Problem Statement :-
Let's call 0x8140~0x84BE, 0x889F~0x9872, 0x989F~0x9FFC, 0xE040~0xEAA4, 0x8740~0x879C, 0xED40~0xEEFC, 0xFA40~0xFC4B, 0xF040~0xF9FC as range.
I want to validate if input String contains a kanji which is not in the the above range.
Here are examples of input Kanji characters not in the above range with output results :-
龔 --> OK
鑫 --> OK
璐 --> Need Change
Expected result should be "Need Change" for all of them. please help.
Here is a code :-
import java.io.UnsupportedEncodingException;
import java.util.regex.*;
//import java.util.regex.Pattern;
public class RegExpDemo2 {
private boolean validateMnpName(String name) {
try {
byte[] utf8Bytes = name.getBytes("UTF-8");
String string = new String(utf8Bytes, "UTF-8");
byte[] shiftJisBytes = string.getBytes("Shift-JIS");
String strName = new String(shiftJisBytes, "Shift-JIS");
System.out.println("ShiftJIS Str name : "+strName);
final String regex = "([\\x{8140}-\\x{84BE}]+)|([\\x{889F}-\\x{9872}]+)|([\\x{989F}-\\x{9FFC}]+)|([\\x{E040}-\\x{EAA4}]+)|([\\x{8740}-\\x{879C}]+)|([\\x{ED40}-\\x{EEFC}]+)|([\\x{FA40}-\\x{FC4B}]+)|([\\x{F040}-\\x{F9FC}]+)";
if (Pattern.compile(regex).matcher(strName).find()) {
return true;
} else
return false;
}
catch (Exception e) {
e.printStackTrace();
return false;
}
}
public static void main(String args[]) {
RegExpDemo2 obj = new RegExpDemo2();
if (obj.validateMnpName("ロ")) {
System.out.println("OK");
} else {
System.out.println("Need Change");
}
}
}
Your approach cannot work, because a String is Unicode in Java.
As observed by @VGR and myself, a round-trip through a Shift-JIS byte array does not change that. You simply converted Unicode to Shift-JIS and back to Unicode.
There are two approaches possible:
Convert the Java String (which is Unicode) into an array of bytes (in Shift-JIS encoding), and then examine the byte array for the allowed/forbidden values.

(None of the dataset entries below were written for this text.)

-- ==== Sys2Proof/Laws/PerInstr.lean ====
section
/-!
SUPPORT. The family `FormWf`, one lemma per constructor: the well-formedness of an instruction is that of its
operand form, and its encoding has one to five bytes (R80).
-/

namespace Sys2Proof.Laws

open Sys2Proof

/-- The form has an encoding: register code 7 is not available in these forms (R23). -/
def formEncodable (f : Form) : Bool :=
  match f with
  | .incRR rr => rr.below7
  | .decRR rr => rr.below7
  | .ldRRMN rr _ => rr.below7
  | .ldRRGG rr _ => rr.below7
  | .xchRRGG rr _ => rr.below7
  | .ldRRSrc rr _ => rr.below7
  | .ldDstRR _ rr => rr.below7
  | _ => true

/-- What the family says of an instruction. -/
def FormWf.Statement (i : Instr) : Prop := i.wf = formEncodable i.form ∧ 1 ≤ i.length ∧ i.length ≤ 5

/-- A length that is a number between 1 and 5. -/
theorem FormWf.of_length (i : Instr) (n : Nat) (hw : i.wf = formEncodable i.form) (hl : i.length = n)
    (hn : (Nat.ble 1 n && Nat.ble n 5) = true) : FormWf.Statement i := by
  subst hl
  simpa [FormWf.Statement, hw, Nat.ble_eq] using hn
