/-- Rows 766 to 783 of the table: `LD (SP-),rr` to `LD (HL+d),n`. -/
theorem test_decode_rows_766_to_783 :
    List.map (fun l => decode (windowOf l))
      [[0xF6, 0x6B], [0xF6, 0x78], [0xF6, 0xF9, 0xB6], [0xF7, 0x6A], [0xF7, 0x7F], [0xF7, 0xF9, 0x35],
       [0x54, 0xE1, 0x6E], [0x54, 0xB6, 0x78], [0x54, 0x9C, 0xF9, 0x35], [0x55, 0xE1, 0x6C],
       [0x55, 0xB6, 0x7E], [0x55, 0x9C, 0xF9, 0x35], [0x56, 0xE1, 0x6A], [0x56, 0xB6, 0x7C],
       [0x56, 0x9C, 0xF9, 0x35], [0x57, 0xE1, 0x68], [0x57, 0xB6, 0x7A], [0x57, 0x9C, 0xF9, 0x35]] =
    List.map Decoded.ok
      [.ldAtSPDecRR .hl, .ldAtSPDecR .a, .ldAtSPDecN 0xB6, .ldAtHLCRR .de, .ldAtHLCR .h, .ldAtHLCN 0x35,
       .ldAtIXdRR 0xE1 .sp, .ldAtIXdR 0xB6 .a, .ldAtIXdN 0x9C 0x35, .ldAtIYdRR 0xE1 .ix, .ldAtIYdR 0xB6 .l,
       .ldAtIYdN 0x9C 0x35, .ldAtSPdRR 0xE1 .de, .ldAtSPdR 0xB6 .e, .ldAtSPdN 0x9C 0x35,
       .ldAtHLdRR 0xE1 .wa, .ldAtHLdR 0xB6 .c, .ldAtHLdN 0x9C 0x35] :=
  rfl

end Sys2Proof.Tests
end

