theorem windowShape_shortLoad (h : high5 b = 0b00001) : WindowShape ⟨b, x, n, y, z⟩ := by
  rcases eq_op53_of_high5 h with rfl | rfl | rfl | rfl | rfl | rfl | rfl | rfl
  · exact .form (.ldwXMN x (wordOf y n)) rfl [z] (by simp [Form.encode, windowBytes]; rfl)
  · exact .form (.ldwHLMN (wordOf n x)) rfl [y, z] (by simp [Form.encode, windowBytes]; rfl)
  · exact .form (.ldXN x n) rfl _ rfl
  · exact .form (.ldHLN x) rfl _ rfl
  · exact .form (.ldAX x) rfl _ rfl
  · exact .form .ldAHL rfl _ rfl
  · exact .form (.ldXA x) rfl _ rfl
  · exact .form .ldHLA rfl _ rfl

theorem windowShape_push (h : high5 b = 0b01010) : WindowShape ⟨b, x, n, y, z⟩ := by
  rcases eq_op53_of_high5 h with rfl | rfl | rfl | rfl | rfl | rfl | rfl | rfl
  · exact .form (.pushPair .wa) rfl _ rfl
  · exact .form (.pushPair .bc) rfl _ rfl
  · exact .form (.pushPair .de) rfl _ rfl
  · exact .form (.pushPair .hl) rfl _ rfl
  · exact .dst (.ixd x) n y [z] rfl
  · exact .dst (.iyd x) n y [z] rfl
  · exact .dst (.spd x) n y [z] rfl
  · exact .dst (.hld x) n y [z] rfl

theorem windowShape_pop (h : high5 b = 0b11010) : WindowShape ⟨b, x, n, y, z⟩ := by
  rcases eq_op53_of_high5 h with rfl | rfl | rfl | rfl | rfl | rfl | rfl | rfl
  · exact .form (.popPair .wa) rfl _ rfl
  · exact .form (.popPair .bc) rfl _ rfl
  · exact .form (.popPair .de) rfl _ rfl
  · exact .form (.popPair .hl) rfl _ rfl
  · exact .src (.ixd x) n y [z] rfl
  · exact .src (.iyd x) n y [z] rfl
  · exact .src (.spd x) n y [z] rfl
  · exact .src (.hld x) n y [z] rfl

theorem windowShape_src (h : high5 b = 0b11100) : WindowShape ⟨b, x, n, y, z⟩ := by
  rcases eq_op53_of_high5 h with rfl | rfl | rfl | rfl | rfl | rfl | rfl | rfl
  · exact .src (.x x) n y [z] rfl
  · exact .src (.vw (wordOf n x)) y z [] (by simp [windowBytes, Src.bytes]; rfl)
  · exact .src .de x n [y, z] rfl
  · exact .src .hl x n [y, z] rfl
  · exact .src .ix x n [y, z] rfl
  · exact .src .iy x n [y, z] rfl
  · exact .src .incSP x n [y, z] rfl
  · exact .src .hlC x n [y, z] rfl

theorem windowShape_dst (h : high5 b = 0b11110) : WindowShape ⟨b, x, n, y, z⟩ := by
  rcases eq_op53_of_high5 h with rfl | rfl | rfl | rfl | rfl | rfl | rfl | rfl
  · exact .dst (.x x) n y [z] rfl
  · exact .dst (.vw (wordOf n x)) y z [] (by simp [windowBytes, Dst.bytes]; rfl)
  · exact .dst .de x n [y, z] rfl
  · exact .dst .hl x n [y, z] rfl
  · exact .dst .ix x n [y, z] rfl
  · exact .dst .iy x n [y, z] rfl
  · exact .dst .spDec x n [y, z] rfl
  · exact .dst .hlC x n [y, z] rfl

theorem windowShape_ldRBS : WindowShape ⟨0xF9, x, n, y, z⟩ := by
  by_cases h0 : x = 0x00
  · exact h0 ▸ .form (.ldRBS false) rfl _ rfl
  by_cases h2 : x = 0x02
  · exact h2 ▸ .form (.ldRBS true) rfl _ rfl
  · exact .bank rfl h0 h2

theorem windowShape_jump (h : high5 b = 0b11111) : WindowShape ⟨b, x, n, y, z⟩ := by
  rcases eq_op53_of_high5 h with rfl | rfl | rfl | rfl | rfl | rfl | rfl | rfl
  · exact .first (.inr (.inr (.inr (.inr rfl))))
  · exact windowShape_ldRBS
  · exact .form .ret rfl _ rfl
  · exact .form .reti rfl _ rfl
  · exact .form (.jrA x) rfl _ rfl
  · exact .form (.callMN (wordOf n x)) rfl [y, z] (by simp [Form.encode, windowBytes]; rfl)
  · exact .form (.jpMN (wordOf n x)) rfl [y, z] (by simp [Form.encode, windowBytes]; rfl)
  · exact .form .swi rfl _ rfl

Convert the 'allowed' ranges into Unicode (and a single range in Shift-JIS may not be a single range in Unicode) and work with the String representation in Unicode.
Neither way seems pretty, but if you have to use old character codes instead of the not-quite-so-old (only 30 years!) Unicode, this is necessary.